The liturgy of the word is dynamic; it is made up of call and response; it reflects our belief

that the Word is alive and active and saving today. It requires us to inwardly digest it. As

another thing to digest, and it’s quite a mouthful(!), I’d like to end with a quotation from

the 2004 Windsor Report on the nature and authority of Scripture. The Windsor Report

arose from the work of the Lambeth Commission on Communion which was established

by the Archbishop of Canterbury. The second sentence gives as sufficient a summary of

the Bible as I’ve ever read.

For Jesus and the early Christians, 'authority' was not conceived as a static source

of information or the giving of orders (as the word 'authority' has sometimes

implied), but in terms of the dynamic inbreaking of God's kingdom, that is, God's

sovereign, saving, redeeming and reconciling rule over all creation. This saving

rule of God, long promised and awaited in Israel, broke in upon the world in and

through Jesus and his death and resurrection, to be then implemented through the

work of the Spirit until the final act of grace which will create the promised new

heavens and new earth…the purpose of scripture is not simply to supply true

information, nor just to prescribe in matters of belief and conduct, nor merely to

act as a court of appeal, but to be part of the dynamic life of the Spirit through

which God the Father is making the victory which was won by Jesus' death and

resurrection operative within the world and in and through human beings.

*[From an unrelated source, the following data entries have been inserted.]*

theorem State.tpDemand_keepsTrips (tp : Fin 4) (s : State) (i : Nat) : KeepsTrips i s (s.tpDemand tp i) := by
  unfold State.tpDemand
  split
  · exact (s.setInput_keepsTrips i _).trans (State.inputTrip_keepsTrips _ i false)
  · exact .refl

/-- What the demands of other inputs leave of input `k`, of the gates and of the test pulses. -/
structure KeepsInput (k : Fin 8) (s u : State) : Prop where
  acts : SafActs s u
  input : u.saf.inputs[k] = s.saf.inputs[k]
  removed : ∀ n : Fin 16, s.saf.gates[n].removed = true → u.saf.gates[n].removed = true
  tpFault : u.saf.tpFault = s.saf.tpFault

theorem State.tpDemands_keepsInput {tp : Fin 4} {k : Fin 8} {l : List Nat} (others : k.val ∉ l) {s : State} :
    KeepsInput k s (l.foldl (State.tpDemand tp) s) := by
  induction l generalizing s with
  | nil => exact ⟨.refl, rfl, fun _ h => h, rfl⟩
  | cons i l ih =>
    rw [List.mem_cons, not_or] at others
    obtain ⟨other, others⟩ := others
    have step := s.tpDemand_keepsTrips tp i
    have rest := ih others (s := s.tpDemand tp i)
    exact ⟨step.acts.trans rest.acts, rest.input.trans (step.inputs k (Ne.symm other)),
      fun n h => rest.removed n (step.removed n h), rest.tpFault.trans step.tpFault⟩

/-- Where one of the inputs fed from the source is an SF-ESD input that is not latched, every enable is removed. -/
theorem State.tpDemands_remove {tp : Fin 4} {k : Fin 8} {s : State} (esd : s.saf.inputs[k].function = 1)
    (fed : s.saf.inputs[k].tp.toNat = tp.val) (fresh : s.saf.inputs[k].latched = false) :
    let u := (List.range 8).foldl (State.tpDemand tp) s
    AllRemoved s u ∧ u.saf.tpFault = s.saf.tpFault ∧ u.saf.inputs[k].latched = true ∧ SafActs s u := by
  obtain ⟨before, after, range⟩ := List.append_of_mem (List.mem_range.mpr k.isLt)
  have distinct := List.nodup_range (n := 8)
  rw [range, List.nodup_middle, List.nodup_cons, List.mem_append, not_or] at distinct
  obtain ⟨⟨notBefore, notAfter⟩, -⟩ := distinct
  rw [range, List.foldl_append, List.foldl_cons]
  have first := State.tpDemands_keepsInput (tp := tp) notBefore (s := s)
  generalize before.foldl (State.tpDemand tp) s = v at first
  have rest := State.tpDemands_keepsInput (tp := tp) notAfter (s := v.tpDemand tp k)
  have step := v.tpDemand_keepsTrips tp k
  have acts := v.setInput_acts k fun x => { x with demand := true, highSince := none }
  have input := v.setInput_self k fun x => { x with demand := true, highSince := none }
  have demands : v.tpDemand tp k = (v.setInput k fun x => { x with demand := true, highSince := none }).inputTrip k false := by
    rw [State.tpDemand, at?_inputs, first.input, esd, fed, beq_self_eq_true]
    rfl
  obtain ⟨removes, latches, -⟩ := State.inputTrip_removes (s := v.setInput k fun x => { x with demand := true, highSince := none }) (i := k)
    false (by rw [input, first.input, esd]) (by rw [input, first.input, fresh])
  rw [← demands] at removes latches
  refine ⟨.of_acts (first.acts.trans acts) fun n enable => rest.removed n (removes n enable),
    (rest.tpFault.trans step.tpFault).trans first.tpFault, ?_, first.acts.trans (step.acts.trans rest.acts)⟩
  rw [rest.input, latches]

section
variable {s : State} {t : Nat} (on : Powered s)
include on

/-- A mismatch of a source is noted and reported. -/
def State.noteMismatch (s : State) (tp : Fin 4) : State :=
  State.raiseN { s with saf.tpFault := s.saf.tpFault.set tp true } 91 (0xF0 + tp) (some tp)

omit on in
theorem State.noteMismatch_saf (s : State) (tp : Fin 4) :
    (s.noteMismatch tp).saf = { s.saf with tpFault := s.saf.tpFault.set tp true } := (State.raiseN_frame _ _ _ _ _ _).saf

omit on in
theorem State.noteMismatch_acts (s : State) (tp : Fin 4) : SafActs s (s.noteMismatch tp) := SafActs.setSaf.trans SafActs.raiseN

theorem execTestPulseMismatch_demands {tp : Fin 4} (supplied : (at? (s.clock t).field.banks 0).uvlo = false)
    (first : (s.clock t).saf.tpFault[tp] = false) :
    execTestPulseMismatch t tp s = .next ((List.range 8).foldl (State.tpDemand tp) ((s.clock t).noteMismatch tp)) := by
  rw [execTestPulseMismatch, runPowered_next _ on]
  simp only [supplied, first, Bool.false_eq_true, if_false]
  rfl

/-! ## PATTERN_FAULT (R444) -/

/-- A pattern fault is noted in its input, and at its beginning counted and reported. -/
def State.notePattern (s : State) (i : Fin 8) : State :=
  let w := s.setInput i fun x => { x with patternFail := true, highSince := none }
  if s.saf.inputs[i].patternFail then w
  else State.raiseN { w with saf.patternFaults := sat32 s.saf.patternFaults } 91 (24 + i) (some s.saf.inputs[i].tp.toNat)

omit on in
theorem State.notePattern_saf (s : State) (i : Fin 8) :
    (s.notePattern i).saf.inputs[i] = { s.saf.inputs[i] with patternFail := true, highSince := none } := by
  unfold State.notePattern
  dsimp only
  split
  · exact s.setInput_self i _
  · exact (congrArg (fun x : SafState => x.inputs[i]) (State.raiseN_frame _ _ _ _ _ _).saf).trans (s.setInput_self i _)

omit on in
theorem State.notePattern_acts (s : State) (i : Fin 8) : SafActs s (s.notePattern i) :=
  SafActs.ite (s.setInput_acts i _) ((s.setInput_acts i _).trans (SafActs.setSaf.trans SafActs.raiseN))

In essence, this quote from the Windsor report, especially in its last sentence tells us why

we’re doing what we’re doing in the liturgy of the word. We in the church participate in

this liturgy to “be part of the dynamic life of the Spirit” to know and to share the

victorious saving, redeeming, and reconciling work of the Holy Trinity. Let us hear, read,

mark, learn, and inwardly digest that.